Sliding a pine plank off the rack
so clean and sweet, so long, he said,
"You paid for an eight,
but all we got today is twelves."Words have made nothing happen yet
except a free four feet of pine
and the cradle it made
and the child I held
under a light in the snow.
Today is the anniversary of the Battle of the Bulge (1944), the last major German offensive in World War Two. Hitler had gathered what remained of his crack troops on the Western Front in Belgium to attack the weakest part of the American front line, creating a huge bulge in the line, near the town of Bastogne, where they were stopped by the heroic stand of the 101st Airborne.

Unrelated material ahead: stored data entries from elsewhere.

/-! ### setPort -/

@[simp] theorem State.setPort_pending (s : State) (k : Nat) (x : Port) : (s.setPort k x).pending = s.pending := rfl
@[simp] theorem State.setPort_fresh (s : State) (k : Nat) (x : Port) : (s.setPort k x).fresh = s.fresh := rfl
@[simp] theorem State.setPort_cores (s : State) (k : Nat) (x : Port) : (s.setPort k x).cores = s.cores := rfl
@[simp] theorem State.setPort_hold (s : State) (k : Nat) (x : Port) : (s.setPort k x).hold = s.hold := rfl
@[simp] theorem State.setPort_cache (s : State) (k : Nat) (x : Port) : (s.setPort k x).cache = s.cache := rfl
@[simp] theorem State.setPort_fills (s : State) (k : Nat) (x : Port) : (s.setPort k x).fills = s.fills := rfl
@[simp] theorem State.setPort_cmem (s : State) (k : Nat) (x : Port) : (s.setPort k x).cmem = s.cmem := rfl
@[simp] theorem State.setPort_hmem (s : State) (k : Nat) (x : Port) : (s.setPort k x).hmem = s.hmem := rfl
@[simp] theorem State.setPort_poison (s : State) (k : Nat) (x : Port) : (s.setPort k x).poison = s.poison := rfl
@[simp] theorem State.setPort_flips (s : State) (k : Nat) (x : Port) : (s.setPort k x).flips = s.flips := rfl
@[simp] theorem State.setPort_chans (s : State) (k : Nat) (x : Port) : (s.setPort k x).chans = s.chans := rfl
@[simp] theorem State.setPort_migr (s : State) (k : Nat) (x : Port) : (s.setPort k x).migr = s.migr := rfl
@[simp] theorem State.setPort_ptns (s : State) (k : Nat) (x : Port) : (s.setPort k x).ptns = s.ptns := rfl
@[simp] theorem State.setPort_ctxs (s : State) (k : Nat) (x : Port) : (s.setPort k x).ctxs = s.ctxs := rfl
@[simp] theorem State.setPort_ctxGens (s : State) (k : Nat) (x : Port) : (s.setPort k x).ctxGens = s.ctxGens := rfl
@[simp] theorem State.setPort_cooling (s : State) (k : Nat) (x : Port) : (s.setPort k x).cooling = s.cooling := rfl
@[simp] theorem State.setPort_setup (s : State) (k : Nat) (x : Port) : (s.setPort k x).setup = s.setup := rfl
@[simp] theorem State.setPort_dealer (s : State) (k : Nat) (x : Port) : (s.setPort k x).dealer = s.dealer := rfl
@[simp] theorem State.setPort_dies (s : State) (k : Nat) (x : Port) : (s.setPort k x).dies = s.dies := rfl
@[simp] theorem State.setPort_helm (s : State) (k : Nat) (x : Port) : (s.setPort k x).helm = s.helm := rfl
@[simp] theorem State.setPort_meter (s : State) (k : Nat) (x : Port) : (s.setPort k x).meter = s.meter := rfl
@[simp] theorem State.setPort_pkg (s : State) (k : Nat) (x : Port) : (s.setPort k x).pkg = s.pkg := rfl

/-! ### countPort -/

@[simp] theorem State.countPort_pending (s : State) (j i k : Nat) : (s.countPort j i k).pending = s.pending := rfl
@[simp] theorem State.countPort_fresh (s : State) (j i k : Nat) : (s.countPort j i k).fresh = s.fresh := rfl
@[simp] theorem State.countPort_cores (s : State) (j i k : Nat) : (s.countPort j i k).cores = s.cores := rfl
@[simp] theorem State.countPort_hold (s : State) (j i k : Nat) : (s.countPort j i k).hold = s.hold := rfl
@[simp] theorem State.countPort_cache (s : State) (j i k : Nat) : (s.countPort j i k).cache = s.cache := rfl
@[simp] theorem State.countPort_fills (s : State) (j i k : Nat) : (s.countPort j i k).fills = s.fills := rfl
@[simp] theorem State.countPort_cmem (s : State) (j i k : Nat) : (s.countPort j i k).cmem = s.cmem := rfl
@[simp] theorem State.countPort_hmem (s : State) (j i k : Nat) : (s.countPort j i k).hmem = s.hmem := rfl
@[simp] theorem State.countPort_poison (s : State) (j i k : Nat) : (s.countPort j i k).poison = s.poison := rfl
@[simp] theorem State.countPort_flips (s : State) (j i k : Nat) : (s.countPort j i k).flips = s.flips := rfl
@[simp] theorem State.countPort_chans (s : State) (j i k : Nat) : (s.countPort j i k).chans = s.chans := rfl
@[simp] theorem State.countPort_migr (s : State) (j i k : Nat) : (s.countPort j i k).migr = s.migr := rfl
@[simp] theorem State.countPort_ptns (s : State) (j i k : Nat) : (s.countPort j i k).ptns = s.ptns := rfl
@[simp] theorem State.countPort_ctxs (s : State) (j i k : Nat) : (s.countPort j i k).ctxs = s.ctxs := rfl
@[simp] theorem State.countPort_ctxGens (s : State) (j i k : Nat) : (s.countPort j i k).ctxGens = s.ctxGens := rfl
@[simp] theorem State.countPort_cooling (s : State) (j i k : Nat) : (s.countPort j i k).cooling = s.cooling := rfl
@[simp] theorem State.countPort_setup (s : State) (j i k : Nat) : (s.countPort j i k).setup = s.setup := rfl
@[simp] theorem State.countPort_dealer (s : State) (j i k : Nat) : (s.countPort j i k).dealer = s.dealer := rfl
@[simp] theorem State.countPort_dies (s : State) (j i k : Nat) : (s.countPort j i k).dies = s.dies := rfl
@[simp] theorem State.countPort_helm (s : State) (j i k : Nat) : (s.countPort j i k).helm = s.helm := rfl
@[simp] theorem State.countPort_meter (s : State) (j i k : Nat) : (s.countPort j i k).meter = s.meter := rfl
@[simp] theorem State.countPort_pkg (s : State) (j i k : Nat) : (s.countPort j i k).pkg = s.pkg := rfl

It is the birthday of science fiction writer Philip K. Dick, born in Chicago, Illinois (1928). He wrote many, many novel, for very little money: science fiction writing was not well respected in the 50s and 60s, and he earned half a cent a word for his short fiction. His first novel was Solar Lottery (1953). Among his other books was Do Androids Dream of Electric Sheep? (1968), which was later made into the film Bladerunner (1982).
It is the birthday of English writer Arthur C(harles) Clarke, born in Minehead, Somerset, (1917). He collaborated with Stanley Kubrick on 2001-A Space Odyssey (1968) based on his short story "The Sentinel" (1951).
It is the birthday of anthropologist Margaret Meade, born in Philadelphia (1901), best known for her book, Coming of Age in Samoa (1928).
It is the birthday of Spanish poet and philosopher George Santayana, in Madrid (1863). He spent part of his childhood in Spain and part in Massachusetts, where he graduated from Harvard in 1886. His five-volume The Life of Reason (1906), focused on the imagination of man, and his four-volume The Realms of Being (1940) focused on systems within nature and the mental activity that relates to them. He's probably best known for having said "Those who cannot remember the past are condemned to repeat it."
It is the birthday of Catherine of Aragon, born in Alcala de Henares, Spain (1485), the first wife of England's King Henry the Eighth. She gave birth to a daughter, Mary, who became Queen Mary in 1553. But Henry wanted a male heir, and tried to have his marriage to Catherine annulled by the Pope. He separated from her to marry his next wife, and had his own archbishop annul the marriage. Rome and England broke ties over this crisis, which led to the English Reformation.